Drake grinned and said, “I think that’s going to be a sore subject with the police. Evidently, he was a bookmaker. He had a partner by the name of Marley — Frank Marley.”

Mason said. “I’ve heard of him. Wasn’t he arrested a while back?”

“Two or three times,” Drake said.

“What happened to the charges?”

“Postponed, transferred, continued, and dismissed.”

“A payoff?”

Drake said, “I’m not saying anything. Perhaps you can read my mind.”
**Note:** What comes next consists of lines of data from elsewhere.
/-- The thread is SWAPPED from its core (R51). [log 93 DEDUCED] -/
def State.isSwapped (s : State) (r : TRef) : Bool := (s.core r.core).swapped.any fun w => w.t.serial == r.serial

/-- Changes every bound thread. -/
def State.mapThreads (s : State) (f : Thread → Thread) : State :=
  { s with cores := s.cores.map fun e => (e.1, { e.2 with c := { e.2.c with slots := e.2.c.slots.map fun w =>
      match w with
      | .thread t => .thread (f t)
      | w => w } }) }

/-- The slot of a core that holds the thread with a serial. -/
def Core.slotOf (k : Core) (n : Nat) : Option SlotN :=
  (List.finRange 8).find? fun i =>
    match k.c.slots[i] with
    | .thread t => t.serial == n
    | _ => false

/-- The slots of a context that hold a thread with a serial. -/
def CoreCtx.withSerial (x : CoreCtx) (n : Nat) : Option Thread :=
  (List.finRange 8).findSome? fun i => (x.slots[i]).thread?.filter fun t => t.serial == n

/-- The partition whose thread a reference names: that of its SWAPPED entry, that of the switched-out context which holds
it, or else the one on its core (R73, R387). -/
def State.partOfRef (s : State) (r : TRef) : Option Nat :=
  match (s.core r.core).swapped.find? fun w => w.t.serial == r.serial with
  | some w => some w.part
  | none =>
    match s.shadow.find? fun e => e.2.1 == r.core && (e.2.2.withSerial r.serial).isSome with
    | some e => some e.1
    | none => (s.core r.core).part

/-- The thread of a core with a serial: bound, SWAPPED, or in a partition switched out (R267, R387). -/
def State.findRef (s : State) (r : TRef) : Option Thread :=
  match (s.core r.core).c.withSerial r.serial with
  | some t => some t
  | none =>
    match (s.core r.core).swapped.find? fun w => w.t.serial == r.serial with
    | some w => some w.t
    | none => s.shadow.findSome? fun e => if e.2.1 = r.core then e.2.2.withSerial r.serial else none

/-- Every thread of a core with its slot. -/
def Core.threads (k : Core) : List (SlotN × Thread) :=
  (List.finRange 8).filterMap fun i => (k.c.slots[i]).thread?.map fun t => (i, t)

/-- The listed cores' threads. -/
def State.allThreads (s : State) : List (Nat × SlotN × Thread) :=
  s.cores.flatMap fun e => e.2.threads.map fun p => (e.1, p.1, p.2)

/-! ### Coordinates -/

/-- Die, row, column, cluster and core-in-cluster of a core (R12, R14). -/
def dieOf (c : Nat) : Nat := c / 512
/-- Row in the die. -/
def rowOf (c : Nat) : Nat := c / 16 % 32
/-- Column. -/
def colOf (c : Nat) : Nat := c % 16
/-- Cluster of the module. -/
def clusterOf (c : Nat) : Nat := c / 8
/-- Core-in-cluster. -/
def cicOf (c : Nat) : Nat := c % 8
/-- Columns 3, 7, 11 and 15 (R15). -/
def equipped (c : Nat) : Bool := c % 4 == 3

/-- `loc` of a slot (R23). -/
def State.loc (s : State) (c : Nat) (k : SlotN) : Word :=
  BitVec.ofNat 64 (s.domain.toNat * 2 ^ 18 + s.modnum * 2 ^ 15 + c * 2 ^ 3 + k)

/-- The core that a `loc` names, if it lies in this module (R23). -/
def State.coreOfLoc (s : State) (l : Nat) : Option Nat :=
  if l / 2 ^ 18 % 2 ^ 14 = s.domain.toNat ∧ l / 2 ^ 15 % 8 = s.modnum then some (l / 8 % 4096) else none

/-- The handle of a thread (R267). -/
def State.handle (s : State) (c : Nat) (k : SlotN) (t : Thread) : Word :=
  BitVec.ofNat 64 (t.serial % 2 ^ 16 * 2 ^ 32) ||| s.loc c k

/-- The core and serial a handle names, by LOC[31:3] and SERIAL; bit 63 marks an engine handle, which names no thread, and
the other reserved bits are ignored (R8, R10, R267, R380). -/
def State.refOf (s : State) (h : Word) : Option TRef :=
  if h.getLsbD 63 then none else (s.coreOfLoc (h.toNat % 2 ^ 32)).map fun c => ⟨c, h.toNat / 2 ^ 32 % 2 ^ 16⟩

/-- The serial held by some thread of the core: bound, SWAPPED or in a partition switched out. -/
def State.serialHeld (s : State) (c n : Nat) : Bool :=
  (s.core c).threads.any (fun p => p.2.serial == n) || (s.core c).swapped.any (fun w => w.t.serial == n) ||
  s.shadow.any fun e => e.2.1 == c && (List.finRange 8).any fun i =>
    match e.2.2.slots[i] with
    | .thread t => t.serial == n
    | _ => false

/-- The next serial a core gives: one more than the last, past 0 and serials held (R267). -/
def State.nextSerial (s : State) (c : Nat) : Nat :=
  let rec go : Nat → Nat → Nat
    | 0, n => n
    | f + 1, n => let m := if n = 65535 then 1 else n + 1
                  if s.serialHeld c m then go f m else m
  go (8 + (s.core c).swapped.length + 8 * s.shadow.length + 1) (s.core c).lastSerial

/-! ### Registers -/

/-- x0 reads 0 (R119). -/
def Arch.xr (a : Arch) (r : XReg) : Word := if r = 0 then 0 else a.x[r]
/-- Writes to x0 are discarded (R119). -/
def Arch.setX (a : Arch) (r : XReg) (v : Word) : Arch := if r = 0 then a else { a with x := a.x.set r v }
/-- A predicate; p0 reads 1 (R119). -/
def Arch.p (a : Arch) (r : PReg) : Bool := r == 0 || a.pw.getLsbD r
/-- Writes one predicate; a write to p0 is discarded (R119). -/
def Arch.setP (a : Arch) (r : PReg) (v : Bool) : Arch :=
  if r = 0 then a else
  { a with pw := if v then a.pw ||| BitVec.ofNat 32 (2 ^ r.val) else a.pw &&& ~~~(BitVec.ofNat 32 (2 ^ r.val)) }
/-- Writes a v register of the even or the odd slot. -/
def Arch.setV (a : Arch) (odd : Bool) (r : VNum) (v : VReg) : Arch :=
  if odd then { a with vOdd := a.vOdd.set r v } else { a with v := a.v.set r v }
/-- Writes a mask register. -/
def Arch.setK (a : Arch) (r : KReg) (v : Word) : Arch := { a with k := a.k.set r v }

/-- Bits [lo+len-1:lo] of a value. -/
def bits (w lo len : Nat) : Nat := w / 2 ^ lo % 2 ^ len

namespace UserCsrs
/-- VL, MIDX, MEN, DTYPE, RM and LEND of `vctl` (R120). -/
def vl (u : UserCsrs) : Nat := bits u.vctl.toNat 0 7
/-- Rounding mode field. -/
def rm (u : UserCsrs) : Nat := bits u.vctl.toNat 16 2
/-- COUNT, LEN of `repcnt` and start of `repbody` (R120). -/
def count (u : UserCsrs) : Nat := bits u.repcnt.toNat 0 32
/-- Body length. -/
def replen (u : UserCsrs) : Nat := bits u.repcnt.toNat 32 16
/-- LIMIT of `qlimit`. -/
def limit (u : UserCsrs) : Nat := bits u.qlimit.toNat 0 32
/-- Sets COUNT. -/
def setCount (u : UserCsrs) (n : Nat) : UserCsrs :=
  { u with repcnt := BitVec.ofNat 64 (u.replen * 2 ^ 32 + n % 2 ^ 32) }
end UserCsrs

/-- Mapping of x28 + i: 8 bits of `qmap` (R120). -/
def Arch.mapByte (a : Arch) (i : Nat) : Nat := bits a.csr.qmap.toNat (8 * i) 8

/-- The mapped register is mapped: bit 7 of its field (R120). -/
def Arch.mapped (a : Arch) (r : XReg) : Bool := 28 ≤ r.val && a.mapByte (r.val - 28) / 128 == 1

/-- The queue handle of a mapped register on a core (R57, R257). -/
def Arch.mapHandle (a : Arch) (c : Nat) (r : XReg) : Word :=
  let m := a.mapByte (r.val - 28)
  BitVec.ofNat 64 (if m / 64 % 2 = 0 then cicOf c * 2 ^ 8 + m % 64 else 2 ^ 6 + m % 64)

/-- The thread holds a value that the instruction at its pc popped for a mapped register (R417). [log 115 DEDUCED] -/
def Thread.holds (t : Thread) (r : XReg) : Bool := t.heldPc == t.a.pc && (t.held[r.val % 4]).isSome

/-- Holds a popped value with the thread; values that an instruction at another address popped give way (R417). [log 115
DEDUCED] -/
def Thread.hold (t : Thread) (r : XReg) (v : Word) : Thread :=
  let old := if t.heldPc = t.a.pc then t.held else Vector.replicate 4 none
  { t with held := old.set (r.val % 4) (some v) (Nat.mod_lt _ (by decide)), heldPc := t.a.pc }

/-- A source register of an instruction: a mapped one reads the value popped for it (R57, R417). -/
def Thread.xv (t : Thread) (r : XReg) : Word :=
  if 28 ≤ r.val && t.a.mapped r then (t.held[r.val % 4]).getD 0 else t.a.xr r

/-! ### CSRs -/

/-- `vctl` as a write stores it (R120). -/
def vctlField (paired : Bool) (v : Word) : Word :=
  let n := v.toNat
  let vl := min (bits n 0 7) (if paired then 64 else 32)
  let dt := bits n 12 3
  BitVec.ofNat 64 (vl + bits n 8 4 * 2 ^ 8 + (if dt = 7 then 0 else dt) * 2 ^ 12 + bits n 16 3 * 2 ^ 16)

/-- `qmap` as a write stores it: a local index above 7 is stored with EN = 0 (R120). -/
def qmapField (v : Word) : Word :=
  let f (i : Nat) : Nat :=
    let m := bits v.toNat (8 * i) 8
    (if m / 64 % 2 = 0 ∧ 8 ≤ m % 64 then m % 128 else m) * 2 ^ (8 * i)
  BitVec.ofNat 64 (f 0 + f 1 + f 2 + f 3)

/-- A CSR field table's store of a value into the user CSRs (R120); reserved bits read zero (R8). -/
def UserCsrs.write (u : UserCsrs) (paired : Bool) (n : Nat) (v : Word) : UserCsrs :=
  match n with
  | 0x800 => { u with vctl := vctlField paired v }
  | 0x801 => { u with vstat := BitVec.ofNat 64 (bits v.toNat 0 5) }
  | 0x802 => { u with qmap := qmapField v }
  | 0x803 => { u with qlimit := BitVec.ofNat 64 (bits v.toNat 0 32) }
  | 0x804 => { u with fmtsh := BitVec.ofNat 64 (bits v.toNat 0 16) }
  | 0x805 => { u with scalea := v }
  | 0x806 => { u with scaleb := v }
  | 0x807 => { u with repcnt := BitVec.ofNat 64 (bits v.toNat 0 48) }
  | 0x808 => { u with repbody := BitVec.ofNat 64 (v.toNat / 4 * 4) }
  | 0x809 => { u with evmask := BitVec.ofNat 64 (bits v.toNat 0 8) }
  | _ => u

/-- A user CSR by number, VBUSY included (R120). [log 101 DEDUCED] -/
def Thread.userCsr (t : Thread) (n : Nat) : Word :=
  match n with
  | 0x800 => t.a.csr.vctl
  | 0x801 => if t.vq.isEmpty then t.a.csr.vstat else t.a.csr.vstat ||| 256
  | 0x802 => t.a.csr.qmap
  | 0x803 => t.a.csr.qlimit
  | 0x804 => t.a.csr.fmtsh
  | 0x805 => t.a.csr.scalea
  | 0x806 => t.a.csr.scaleb
  | 0x807 => t.a.csr.repcnt
  | 0x808 => t.a.csr.repbody
  | 0x809 => t.a.csr.evmask
  | _ => 0

/-- `chunkstat` (R122). -/
def Thread.chunkstat (t : Thread) : Word :=
  let op := match t.chunk with
    | some c => 2 ^ 63 + c.undo.length * 2 ^ 57 + c.insns * 2 ^ 48
    | none => 0
  BitVec.ofNat 64 (op + t.cc.solo % 2 ^ 16 * 2 ^ 32 + t.cc.squash % 2 ^ 16 * 2 ^ 16 + t.cc.commit % 2 ^ 16)

/-- `migr` (R122). -/
def Thread.migrCsr (t : Thread) : Word :=
  BitVec.ofNat 64 (t.migr.origin.toNat * 2 ^ 32 + t.migr.hops % 2 ^ 16 * 2 ^ 16 + t.migr.spawned.toNat * 2 ^ 9 +
    t.migr.migrant.toNat * 2 ^ 8 + t.migr.out % 2 ^ 8)

/-- A read-only CSR of a thread (R122). -/
def State.roCsr (s : State) (c : Nat) (k : SlotN) (t : Thread) (n : Nat) : Word :=
  match n with
  | 0xCC0 => s.loc c k
  | 0xCC1 => BitVec.ofNat 64 (t.psc0 % 2 ^ 16)
  | 0xCC2 => BitVec.ofNat 64 (t.psc1 % 2 ^ 16)
  | 0xCC3 => BitVec.ofNat 64 (t.psc2 % 2 ^ 16)
  | 0xCC4 => t.chunkstat
  | 0xCC6 => t.migrCsr
  | _ => 0

/-- `lockstat` (R124). [log 113 DESIGN CHOICE] -/
def State.lockstat (s : State) (c : Nat) : Word :=
  match (s.core c).c.lock with
  | none => 0
  | some l =>
    let parked (t : Thread) : Bool :=
      match t.st, t.wait with
      | .parked, .lock _ _ => true
      | .parked, .cond (.range c' _ _) => c' == c
      | _, _ => false
    let ws := ((s.core c).threads.filter fun p => parked p.2).foldl (fun n p => n + 2 ^ p.1.val) 0
    BitVec.ofNat 64 (l.len * 2 ^ 32 + ws * 2 ^ 24 + l.holder * 2 ^ 20 + 2 ^ 19 + l.base)

/-- A supervisor CSR (R124). [log 118 DESIGN CHOICE] -/
def State.supCsr (s : State) (c : Nat) (n : Nat) : Word :=
  let k := s.core c
  match n with
  | 0x5C0 => k.c.trqbase
  | 0x5C1 => k.c.supctl
  | 0x5C2 => BitVec.ofNat 64 (min k.swapped.length 63 * 2 ^ 8 + k.removed.toNat)
  | 0x5C3 => s.lockstat c
  | _ => 0

/-- A CSR as an instruction of a thread reads it (R120 to R124). -/
def State.readCsr (s : State) (c : Nat) (k : SlotN) (n : Nat) : Word :=
  let t := s.thr c k
  if n = 0xC00 then BitVec.ofNat 64 (s.core c).cycle
  else if n = 0xC02 then BitVec.ofNat 64 (t.instret - t.counted.toNat)
  else if 0xCC0 ≤ n then s.roCsr c k t n
  else if 0x800 ≤ n then t.userCsr n
  else s.supCsr c n

/-- `supctl` fields (R124). -/
def Core.supBit (k : Core) (i : Nat) : Bool := k.c.supctl.getLsbD i
/-- BARTO. -/
def Core.barto (k : Core) : Nat := k.c.supctl.toNat / 2 ^ 32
“I’m reading it,” Mason said, and grinned. “How about Marley? Can we drag him in?”

“I have an idea we can,” Drake said. “Incidentally, Marley also has a boat. He went in for fast stuff, an express cruiser with powerful motors, twin screws, mahogany finish — nothing you’d want to be out in a heavy sea in, but something that would scoot over to Catalina and back in nothing flat.”